/-- CMP and EMITP are carried out by the shared meaning of the instructions that write a predicate. -/
theorem exec_of_predRow {i : Instr} {r : PRow} (hrow : predRow i = some r) (hi : i.wf = true) (s : State) :
    ∃ (f : LaneFn) (rowOk : Bool), exec i s = predArith i r.k r.grd r.t r.d rowOk f s ∧
      ∀ w l a, GivesBit (f w l a.toNat) (r.val w l a) := by
  cases i with
  | cmp o =>
    cases hrow
    have hwf : (o.t.arith && evenG o.t o.g && (o.t.isFloat || decide (o.c.code < 6))) = true := hi
    simp only [exec, execCmp]
    exact ⟨_, _, rfl, fun w l a => cmpR_givesBit (Bool.and_eq_true_iff.1 hwf).2 a _
      (fun _ => gValue_eq_toNat w o.t o.g l) (fun _ => gValue_eq_toNat w o.t o.g l)⟩
  | cmpExt o =>
    cases hrow
    have hwf : (o.t.arith && o.src.okFor o.t && (o.t.isFloat || decide (o.c.code < 6))) = true := hi
    simp only [exec, execCmpExt]
    exact ⟨_, _, rfl, fun w l a => cmpR_givesBit (Bool.and_eq_true_iff.1 hwf).2 a _
      (gsrcValue_eq_fGSrc w o.t l o.src) (gsrcValue_eq_toNat w o.t l o.src)⟩
  | emitp o | emitpExt o =>
    cases hrow
    simp only [exec, execEmitp, execEmitpExt, emitpEff]
    exact ⟨_, _, rfl, fun _ _ a => emitp_givesBit a⟩
  | _ => cases hrow

/-- Settles O8: every lane's result is one bit, which the masked write puts into the active lanes of the predicate. -/
theorem compareAndEmitPredicate : Obligations.CompareAndEmitPredicate := by
  intro s x i r hrow hready htile huntrapped
  obtain ⟨f, rowOk, hexec, hf⟩ := exec_of_predRow hrow (strandReady_wf hready) s
  rw [hexec]
  exact predArith_next r hready htile f (hf x.w) huntrapped rowOk

/-! ### SEL (R195) -/

theorem selEff_next {s : State} {x : Focus} {i : Instr} {k : Fin 8} {grd : Option Guard} (h : strandReady s x i grd)
    (htile : x.w.acc[k].tile = none) (t : Ty) (p : Fin 8) (n : Bool) (b : Warp → Fin 32 → Nat) :
    selEff i k grd t p n b s = .next (finishStrand s x.c
      (wroteAcc x.w k t (fun l => active x grd l && ((x.w.p[p]).getLsbD l.val != n))
        fun l => BitVec.ofNat t.width (b x.w l)) x.f k) := by
  obtain ⟨hx, hi, hg⟩ := h
  have hpicked : inMask (activeLanes x grd &&& maskOf (selLane x.w p n)) =
      fun l => active x grd l && ((x.w.p[p]).getLsbD l.val != n) := funext fun l => by
    rw [inMask_and, inMask_maskOf, inMask_activeLanes]
    rfl
  rw [selEff, strandInstr_next hx hi hg]
  simp only [htile, Option.isSome_none, Bool.false_eq_true, if_false, writeAcc_eq_wroteAcc, hpicked]

/-- Both forms of SEL are carried out by its shared meaning. -/
theorem exec_of_selRow {i : Instr} {r : Row} {p : Fin 8} {n : Bool} (hrow : selRow i = some (r, p, n)) (s : State) :
    ∃ b : Warp → Fin 32 → Nat, exec i s = selEff i r.k r.grd r.t p n b s ∧
      ∀ w l a, BitVec.ofNat r.t.width (b w l) = r.val w l a := by
  cases i with
  | sel o =>
    cases hrow
    simp only [exec, execSel]
    exact ⟨_, rfl, fun w l _ => ofNat_gValue w o.t o.g l⟩
  | selExt o =>
    cases hrow
    simp only [exec, execSelExt]
    exact ⟨_, rfl, fun w l _ => ofNat_gsrcValue w o.t l o.src⟩
  | _ => cases hrow

/-- Settles O9: the lanes written are the active ones whose predicate bit differs from N. -/
theorem selectMoves : Obligations.SelectMoves := by
  intro s x i r p n hrow hready htile
  obtain ⟨b, hexec, hb⟩ := exec_of_selRow hrow s
  rw [hexec, selEff_next hready htile]
  simp only [← hb]

/-! ### EMIT and EMITS (R201, R203) -/

theorem emitEff_next {s : State} {x : Focus} {i : Instr} {k : Fin 8} {grd : Option Guard} (h : strandReady s x i grd)
    (t : Ty) (g : Fin 64) :
    emitEff i k grd t g s = .next (finishStrand s x.c ((x.w.writeG t.is64 g (activeLanes x grd)
      fun l => gImage t (lowBits t (x.w.acc[k].val)[l])).setAllPresent (activeLanes x grd) (gRegs t g)) x.f k) := by
  obtain ⟨hx, hi, hg⟩ := h
  exact strandInstr_next hx hi hg k _

/-- EMIT's write, as R201 has it. -/
theorem writeG_gImage (w : Warp) (k : Fin 8) (t : Ty) (g : Fin 64) (m : Mask) :
    let g1 := w.g.set g (gAfter w.g[g] (inMask m)
      fun l => if t.is64 then ((w.acc[k].val)[l]).setWidth 32 else gWord t (accOf t w k l))
    let q : Fin 64 := gPartner g
    let g2 := if t.is64 then g1.set q (gAfter g1[q] (inMask m) fun l => ((w.acc[k].val)[l]).extractLsb' 32 32) else g1
    w.writeG t.is64 g m (fun l => gImage t (lowBits t (w.acc[k].val)[l])) = { w with g := g2 } := by
  cases ht : t.is64 with
  | true =>
    simp only [gImage_of_is64 ht, if_pos]
    rfl
  | false =>
    simp only [Warp.writeG, gImage_setWidth, Bool.false_eq_true, if_false]
    rfl

theorem emitsEff_next {s : State} {x : Focus} {i : Instr} {k : Fin 8} {grd : Option Guard} (h : strandReady s x i grd)
    (t : Ty) (d : Fin 32) {l : Fin 32} (hl : active x grd l = true) (hbelow : ∀ j, j < l → active x grd j = false) :
    emitsEff i k grd t d s =
      .next (finishStrand s x.c (x.w.writeS d (image t (accOf t x.w k l))) x.f k) := by
  obtain ⟨hx, hi, hg⟩ := h
  rw [← inMask_activeLanes] at hl hbelow
  have himage : accImage t (lowBits t (x.w.acc[k].val)[l]) = image t (accOf t x.w k l) := by
    rw [accImage_eq_image, lowBits_eq_toNat, BitVec.ofNat_toNat, BitVec.setWidth_eq]
    rfl
  rw [emitsEff, strandInstr_next hx hi hg]
  simp only [lowest_eq_some hl hbelow, himage]

theorem emitsEff_next_of_no_lane {s : State} {x : Focus} {i : Instr} {k : Fin 8} {grd : Option Guard}
    (h : strandReady s x i grd) (t : Ty) (d : Fin 32) (hnone : ∀ l, active x grd l = false) :
    emitsEff i k grd t d s = .next (finishStrand s x.c x.w x.f k) := by
  obtain ⟨hx, hi, hg⟩ := h
  rw [← inMask_activeLanes] at hnone
  rw [emitsEff, strandInstr_next hx hi hg]
  simp only [lowest_eq_none hnone]

theorem exec_of_emitRow {i : Instr} {k : Fin 8} {grd : Option Guard} {t : Ty} {g : Fin 64}
    (h : emitRow i = some (k, grd, t, g)) (s : State) : exec i s = emitEff i k grd t g s := by
  cases i with
  | emit o | emitExt o | shortEmit o | shortEmitN64 o =>
    cases h
    rfl
  | _ => cases h

theorem exec_of_emitsRow {i : Instr} {k : Fin 8} {grd : Option Guard} {t : Ty} {d : Fin 32}
    (h : emitsRow i = some (k, grd, t, d)) (s : State) : exec i s = emitsEff i k grd t d s := by
  cases i with
  | emits o | emitsExt o =>
    cases h
    rfl
  | _ => cases h

/-- Settles O10: EMIT's register image is the pair's two halves or one word, and EMITS's lane is the mask's first. -/
theorem emitsToRegisters : Obligations.EmitsToRegisters := by
  refine ⟨fun s x i k grd t g hrow hready => ?_,
    fun s x i k grd t d hrow hready => ⟨fun l hl hbelow => ?_, fun hnone => ?_⟩⟩
  · refine ⟨activeLanes x grd, congrFun (inMask_activeLanes x grd), ?_⟩
    intro g1 q g2
    rw [exec_of_emitRow hrow, emitEff_next hready, writeG_gImage, inMask_activeLanes]
  · rw [exec_of_emitsRow hrow, emitsEff_next hready t d hl hbelow]
    rfl
  · rw [exec_of_emitsRow hrow, emitsEff_next_of_no_lane hready t d hnone]

end Sys2Proof.Machine
end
=======
▶ _What to do_: Using the records above, pull out each line where the word "Focus" occurs.

▶ _Answer box_:
theorem selEff_next {s : State} {x : Focus} {i : Instr} {k : Fin 8} {grd : Option Guard} (h : strandReady s x i grd)
theorem emitEff_next {s : State} {x : Focus} {i : Instr} {k : Fin 8} {grd : Option Guard} (h : strandReady s x i grd)
theorem emitsEff_next {s : State} {x : Focus} {i : Instr} {k : Fin 8} {grd : Option Guard} (h : strandReady s x i grd)
theorem emitsEff_next_of_no_lane {s : State} {x : Focus} {i : Instr} {k : Fin 8} {grd : Option Guard}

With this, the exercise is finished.